Это появилось после Роберта.
И внезапно я поймал себя на мысли о Тоби. С ним я тоже не чувствовал себя слабым. С ним я был красивым, сильным.
Свободным.
Дома я обнаружил в кармане визитку Господина Как-Его-Там и выкинул ее в мусор. Постарался не думать о его словах. На какое-то время я даже перестал искать новых людей, которые могли бы причинить мне боль и уйти, не вспоминая, о которых и я бы тоже забыл навсегда.
В прошлом я уже давал себе такие обещания и никогда их не сдерживал. Но после Тоби стал четче осознавать, насколько бесполезными будут встречи с этими незнакомцами. А еще казалось, что я тем самым его практически предам. Запятнаю память о его страсти, его искренности и бесстрашии бессмысленными играми и пустым удовольствием.
Поэтому я просто работал и спал, когда получалось, отдавался знакомому режиму трудодней, каждодневному врачебному круговороту жизни, смерти и бумажек. Пришло и ушло Рождество. Я провел его с родителями. Новый Годс друзьями.
А потом случилась моя смена в санитарной авиации.
Столкновение нескольких машин. Сердечный приступ. Авария с участием мотоцикла. Поножовщина, скорее всего из-за наркотиков. Ребенок, вбежавший на полной скорости в стеклянную дверь и перерезавший себе артерию.
Такую ночь непросто оставить в прошлом.
Я лежал и не мог уснуть, давно уже перейдя за грань усталости, с горечью адреналина во рту и синими вспышками мигалок перед глазами.

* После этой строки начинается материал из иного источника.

/-- BARG (R345). -/
def execBarg (imm : BitVec 7) (s : State) : Out :=
  perform (wordDab 0x017 0 0 imm) (barBody .barg) s

/-- CALL (R67). -/
def execCall (imm : BitVec 21) (s : State) : Out :=
  perform (wordOf 0x010 imm) (callBody (fun s => .ok (s.issue.pc + BitVec.ofInt 57 (sext 21 imm.toNat * 4)))) s

/-- CALLI (R67): a target that is not a multiple of 4 raises ALIGN. -/
def execCalli (a : BitVec 7) (s : State) : Out :=
  perform (wordDab 0x011 0 a 0) (callBody (fun s =>
    if fieldOf (s.rdS a.toNat) 0 2 ≠ 0 then trapE s eAlign else .ok ((s.rdS a.toNat).setWidth 57))) s

/-- RET (R69). -/
def execRet (s : State) : Out :=
  perform (wordDab 0x012 0 0 0) (returnBody) s

/-- FRAME (R66). -/
def execFrame (imm : BitVec 14) (s : State) : Out :=
  perform (wordDi 0x013 0 imm) (frameBody imm) s

/-- WBASE (R70). -/
def execWbase (a : BitVec 7) (s : State) : Out :=
  perform (wordDab 0x014 0 a 0) (wbaseBody a) s

/-- RGROW (R62). -/
def execRgrow (d : BitVec 7) (s : State) : Out :=
  perform (wordDab 0x015 d 0 0) (rgrowBody d) s

/-- RSHRINK (R62). -/
def execRshrink (d : BitVec 7) (s : State) : Out :=
  perform (wordDab 0x016 d 0 0) (rshrinkBody d) s

/-- LCLK (R308). -/
def execLclk (d a : BitVec 7) (s : State) : Out :=
  perform (wordDab 0x018 d a 0) (lclkBody d a) s

/-- TRAP raises SYS after it retires (R285, R293). -/
def execTrap (imm : BitVec 14) (s : State) : Out :=
  perform (wordDi 0x019 0 imm) (fun s => .error (.after { TrapInfo.of (.sys, 0) with imm := imm } s)) s

/-- BRKP raises BRKP, subcode 0, after it retires (R285, R293). -/
def execBrkp (imm : BitVec 14) (s : State) : Out :=
  perform (wordDi 0x01B 0 imm) (fun s => .error (.after { TrapInfo.of (.brkp, 0) with imm := imm } s)) s

/-- ERET (R293, R294). -/
def execEret (a b : BitVec 7) (s : State) : Out :=
  perform (wordDab 0x01A 0 a b) (eretBody a b) s

/-- CTLR (R356, R357). -/
def execCtlr (d imm : BitVec 7) (s : State) : Out :=
  perform (wordDab 0x01C d 0 imm) (fun s => .ok (s.wrS d.toNat (BitVec.ofNat 64 (s.ctl imm.toNat)))) s

/-- CTLW (R356, R357). -/
def execCtlw (a imm : BitVec 7) (s : State) : Out :=
  perform (wordDab 0x01D 0 a imm) (ctlwBody a imm) s

end Sys2Proof.Machine
end

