-- ==== Sys2Proof/Machine/MemInstr.lean ====
section
/-! DEFINITION. The memory instructions of strands: SLD, SST (R392, R393), VLD, VST, VLDS, VSTS, VLDI (R399 to R401) with
the miss split of R28, ATOM and ATOMQ (R309 to R313, R340 to R343), FENCE and TFENCE (R174, R187), PREF (R379, R380). -/

namespace Sys2Proof.Machine

open Sys2Proof

/-! Where an access goes, and the conditions of R143. -/

/-- An address as an instruction forms it: global, scratch or Ingot; a scratch object whose other bits are not zero, or a
pointer whose bits [59:57] select no space (R337). -/
inductive Addr where
  | glob (p : Nat)
  | scr (a : Nat)
  | ing (a : Nat)
  | dirty (a : Nat)
  | noSpace (p : Nat)
deriving DecidableEq, Repr

/-- The address that a trap record gives. -/
def Addr.num (x : Addr) : Nat :=
  match x with
  | .glob p => p | .scr a => a | .ing a => a | .dirty a => a | .noSpace p => p

/-- A resolved access. -/
inductive Loc where
  | glob (p : Nat) (t : Trans)
  | scr (b off : Nat)
  | ing (off : Nat)
deriving DecidableEq, Repr

/-- R337: the access at an object address with an offset. -/
def objAddr (base : DWord) (off : Int) : Addr :=
  if fieldOf base 57 3 = 0 then .glob (add64 base off)
  else if fieldOf base 57 3 = 1 then
    let a := wrap 32 ((fieldOf base 0 32 : Int) + off)
    if fieldOf base 32 25 ≠ 0 || fieldOf base 60 4 ≠ 0 then .dirty a else .scr a
  else .noSpace (add64 base off)

/-- R143 for an access of n bytes; `l1` says whether a global access goes through L1. An access that has its translation
already uses no other (R189). A pointer of no space is NONCANON whatever its low bits: R393 takes that before ALIGN. -/
def State.locate (s : State) (l1 : Bool) (k : AccKind) (x : Addr) (n : Nat) : Except (Err × Nat) Loc :=
  match x with
  | .glob p => match alGet s.issue.memo p with
    | some t => .ok (.glob p t)
    | none => match s.resolve s.who l1 k p n with
      | .ok t => .ok (.glob p t)
      | .error e => .error (e, p)
  | .scr a =>
    if a % n ≠ 0 then .error (eAlign, a)
    else match s.scratchLoc s.cw.blk a n with
      | .ok (b, off) => .ok (.scr b off)
      | .error e => .error (e, a)
  | .ing a =>
    if a % n ≠ 0 then .error (eAlign, a)
    else match s.ingotBad (dieOf (s.coreOfWarp s.issue.warp)) (s.ctxOfWarp s.issue.warp) a n with
      | some e => .error (e, a)
      | none => .ok (.ing a)
  | .dirty a => .error (if a % n ≠ 0 then eAlign else eRange, a)
  | .noSpace p => .error (eNoncanon, p)

/-- The a and d bits that located accesses set before they are performed (R159, R190), and the translations they keep. -/
def State.touchLocs (s : State) (storeLike : Bool) (xs : List Loc) : State :=
  xs.foldl (fun s x => match x with
    | .glob p t => s.touch s.who (field p 0 57) t storeLike
    | _ => s) s
def Loc.memo (x : Loc) : Option (Nat × Trans) :=
  match x with
  | .glob p t => some (p, { t with entry := none, ptrs := [] })
  | _ => none
def State.sending (s : State) (storeLike : Bool) (xs : List Loc) : State :=
  let s := s.touchLocs storeLike xs
  { s with issue := { s.issue with memo := xs.filterMap Loc.memo } }

/-- What the accesses of a vector instruction that traps leave: those that passed every check up to order 10 of R143 set
their a and d bits, although none is performed (R143, R159). -/
def State.markLanes (s : State) (storeLike : Bool) (f : Nat → Except (Err × Nat) Loc) (ls : List Nat) : State :=
  ls.foldl (fun s l => match f l with
    | .ok x => s.touchLocs storeLike [x]
    | .error (e, p) => if e = eDiscarded then s.markDiscarded s.who p else s) s

/-- Conditions that lanes met: lane, condition and address. -/
abbrev Conds := List (Nat × Err × Nat)

/-- Every lane resolved, or every condition met (R143). -/
def gather {α : Type} (f : Nat → Except (Err × Nat) α) : List Nat → Except Conds (List (Nat × α))
  | [] => .ok []
  | l :: r =>
    match f l, gather f r with
    | .ok x, .ok xs => .ok ((l, x) :: xs)
    | .ok _, .error cs => .error cs
    | .error (e, a), .ok _ => .error [(l, e, a)]
    | .error (e, a), .error cs => .error ((l, e, a) :: cs)

/-- The trap of a vector access: the earliest row that a lane meets, with the lanes that meet it (R143, R288). -/
def condInfo (cs : Conds) : TrapInfo :=
  let best := cs.foldl (fun m c => min m (errRank c.2.1)) 99
  let hit := cs.filter (fun c => errRank c.2.1 = best)
  match hit with
  | [] => TrapInfo.of eAlign
  | (l, e, a) :: _ =>
    { TrapInfo.atAddr e a with
      lane := l, met := maskOf (fun i => hit.any (fun c => c.1 = i)),
      addrs := hit.map (fun c => (c.1, BitVec.ofNat 64 c.2.2)) }

/-- Rows 5 to 11 of R143 are deferred for a memory instruction, every other condition precise (R285). -/
def memStop (s : State) (e : Err) (i : TrapInfo) : Stop :=
  if 5 ≤ errRank e && errRank e ≤ 11 then .deferred i s else .trap i s
def laneStop (s : State) (cs : Conds) : Stop :=
  let i := condInfo cs
  memStop s (i.cause, i.sub) i
def scalarStop (s : State) (e : Err) (a : Nat) : Stop := memStop s e (TrapInfo.atAddr e a)

/-! Performing accesses. -/

/-- The need of host memory that a resolved access still has, and the condition that a nack named (R321). -/
def Loc.asked (rs : List HostResp) (kind n : Nat) (ask : Nat → Nat → HostAsk) (x : Loc) : Except (Err × Nat) (Option HostAsk) :=
  match x with
  | .glob p t =>
    if leafKind t.leaf = 2 then match hostAns rs kind p n with
      | some (.error e) => .error (e, p)
      | some (.ok _) => .ok none
      | none => .ok (some (ask p t.pa))
    else .ok none
  | _ => .ok none

/-- The needs of the lanes, or the conditions that nacks named. -/
def lanesAsked (rs : List HostResp) (kind : Nat) (n : Nat → Nat) (ask : Nat → Nat → Nat → HostAsk) (ls : List (Nat × Loc)) :
    Except Conds (List HostAsk) :=
  match gather (fun l => match alGet ls l with
    | some x => x.asked rs kind (n l) (ask l)
    | none => .ok none) (ls.map Prod.fst) with
  | .error cs => .error cs
  | .ok as => .ok ((as.filterMap Prod.snd).eraseDups)

/-- A resolved load of n bytes. -/
def State.loadLoc (s : State) (n : Nat) (x : Loc) : Nat × State :=
  match x with
  | .glob p t =>
    if leafKind t.leaf = 2 then
      ((match hostAns s.issue.resp 0 p n with
        | some (.ok v) => v % 2 ^ (8 * n)
        | _ => 0), s.touch s.who (field p 0 57) t false)
    else
      let (bs, s) := s.loadBytes s.who (field p 0 57) n t
      (ofBytes bs, s)
  | .scr b off => (ofBytes (s.scratchRead b off n), s)
  | .ing off => (ofBytes (s.ingotRead (dieOf (s.coreOfWarp s.issue.warp)) off n), s)

/-- A resolved store of bytes; a store to host memory has been answered already. -/
def State.storeLoc (s : State) (bs : List Byte) (x : Loc) : State :=
  match x with
  | .glob p t =>
    if leafKind t.leaf = 2 then s.touch s.who (field p 0 57) t true else s.storeBytes s.who (field p 0 57) bs t
  | .scr b off => s.scratchWrite b off bs
  | .ing _ => s

/-- An indivisible update of n bytes (R172): the answer is what f makes of the old value, beside the new one. -/
def State.updateLoc (s : State) (n : Nat) (f : Nat → Nat × Nat) (x : Loc) : Nat × State :=
  match x with
  | .glob p t =>
    let (bs, s) := s.homeRead s.who (field p 0 57) n t true
    let (new, ans) := f (ofBytes bs)
    (ans, s.homeWrite s.who (field p 0 57) (toBytes n new) t)
  | .scr b off =>
    let (new, ans) := f (ofBytes (s.scratchRead b off n))
    (ans, s.scratchWrite b off (toBytes n new))
  | .ing _ => (0, s)

/-- Every lane's load in ascending order, with the values by lane. -/
def State.loadLanes (s : State) (n : Nat) : List (Nat × Loc) → List (Nat × Nat) × State
  | [] => ([], s)
  | (l, x) :: r =>
    let (v, s) := s.loadLoc n x
    let (vs, s) := s.loadLanes n r
    ((l, v) :: vs, s)

/-! The miss split (R28). -/

/-- Whether a resolved lane counts as a hit in L1: its line is there, or nothing of it could be, since its page is not
cacheable, is discarded, or it is not a global access (R28; DESIGN CHOICE, log entry 23). -/
def State.hitsL1 (s : State) (x : Loc) : Bool :=
  match x with
  | .glob p t => leafKind t.leaf = 2 || leafNc t.leaf || leafKind t.leaf = 3 || (s.l1Find s.who (field p 0 57)).isSome
  | _ => true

Мне сказали: «Если он умрет, мы тебя убьем».
Умер. С сердцем в моей ладони и распахнутой передо мной грудной клеткой, напоминающей тест Роршаха.
Я до сих пор чувствовал запах бензина, горевшей кожи и металла с мест автокатастроф.
Дым марихуаны из того дома.
Кровь.
Следующим вечером я сел за компьютер и зашел на свои обычные сайты. Посмотрел на галочки и прочерки, списки и в следующий момент убрал из них повязки на глаза. А за ними и кляпы. Так у меня бы смогли отобрать зрение. Мой голос. Я дал этой мысли постепенно завладеть мной, пока недапочувствовал что-то. Легкое трепетание неуверенности. Страх, разворачивающийся во что-то принципиально иное.
Подумал насчет игр с контролем дыхания и оставил все как есть. У меня не было желания пополнять своей персоной списки статистики.
Спустя какое-то время завязалась переписка. И через час я вызывал такси до дома неизвестного мне человека. Но на полдороги попросил водителя развернуться и отвезти меня обратно.
Что я делаю?
Нет ну, что я делаю?
Я послал свои извинения, но не получил ответа.
И вот я опять в постели, перед глазами до сих пор синие вспышки, одна ладонь на мало заинтересованном члене, другая лежит на горле, где ко мне однажды прикоснулся девятнадцатилетний Тоби Финч.
Следующие несколько дней я оставался в больнице до девяти-десяти, а то и одиннадцати ночи. Там у меня всегда находились дела, а любые другие занятия превратились практически в пытку.